Separately, it should be noted the difference between the different ways of cooking meat. For example, the safest are:

  • Baking in the oven;
  • Boiling;
  • Steaming;
  • Extinguishing.

Frying in vegetable oil gives any meat a significant carcinogenic effect, since the product increases the content of substances that can cause malignant processes:

  • Nitrosamines;
  • Heterocyclic amines;
  • Glycation end products;
  • Oxidized lipids.
Thus, eating red meat can lead to a number of undesirable effects. You should carefully consider the rationing of consumption and the choice of cooking methods.

Admission Tips

There are several rules for healthy meat consumption:

  1. Using mild cooking methods. Preference should be given to stewing, cooking, steaming or in the oven. The consumption of fried red meat should be limited or completely abandoned.
  2. Rejection of vegetable oils. If it is impossible to give up fried meat, you should limit the use of vegetable oils, which after thermal exposure negatively affect the incidence of cancer. It is recommended to give preference to non-stick frying pans.
  3. Combination with vegetables and fruits. Any vegetable dishes reduce the carcinogenic properties of meat products. The most valuable in this regard are representatives of the Cruciferous family (cabbage, broccoli , arugula , spinach , turnip, kohlrabi ).
  4. Rejection of processed meat. Sausages, sausages, pickled, dried, smoked meat do not bring significant benefits to the body, but on the contrary have a negative effect, since they contain a lot of fats, flavors and other additives. The concentration of essential vitamins is extremely low.
  5. Rationing of admission. Such meat is rich in fats, which, when taken without control, significantly increase the energy value of the diet and increase the risk of obesity.
  6. Combination with some drinks. It has been proven that eating meat together with coffee or red wine significantly reduces the carcinogenic effect.
  7. Manufacturer's choice. It should be remembered that careful control is required for any animals on farms, otherwise they can serve as sources of parasites. It is also recommended to give preference to meat from animals that have not been grown with antibacterial and hormonal drugs.

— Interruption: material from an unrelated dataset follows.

-- ==== Sys2Proof/Machine/Core.lean ====
section
/-! DEFINITION. The machine as the host runs it. -/

def Sys2Proof.core : Host.Core := { State := Sys2Proof.Machine.State, Fault := Sys2Proof.Machine.Fault, Refusal := Sys2Proof.Machine.Refusal, step := Sys2Proof.Machine.step, reset := Sys2Proof.Machine.State.reset }
end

Following simple rules of consumption and choice can significantly reduce the negative properties of meat.

Conclusion

  1. Thus, red meat has both positive and negative qualities.
  2. With adequate use, it serves as a source of valuable protein, vitamins and minerals, improves the functioning of the musculoskeletal system and the brain, strengthens bones and reduces the likelihood of anemia.
  3. When taken in excess volumes or fried, such meat induces the appearance of malignant processes, cardiovascular and endocrine disorders.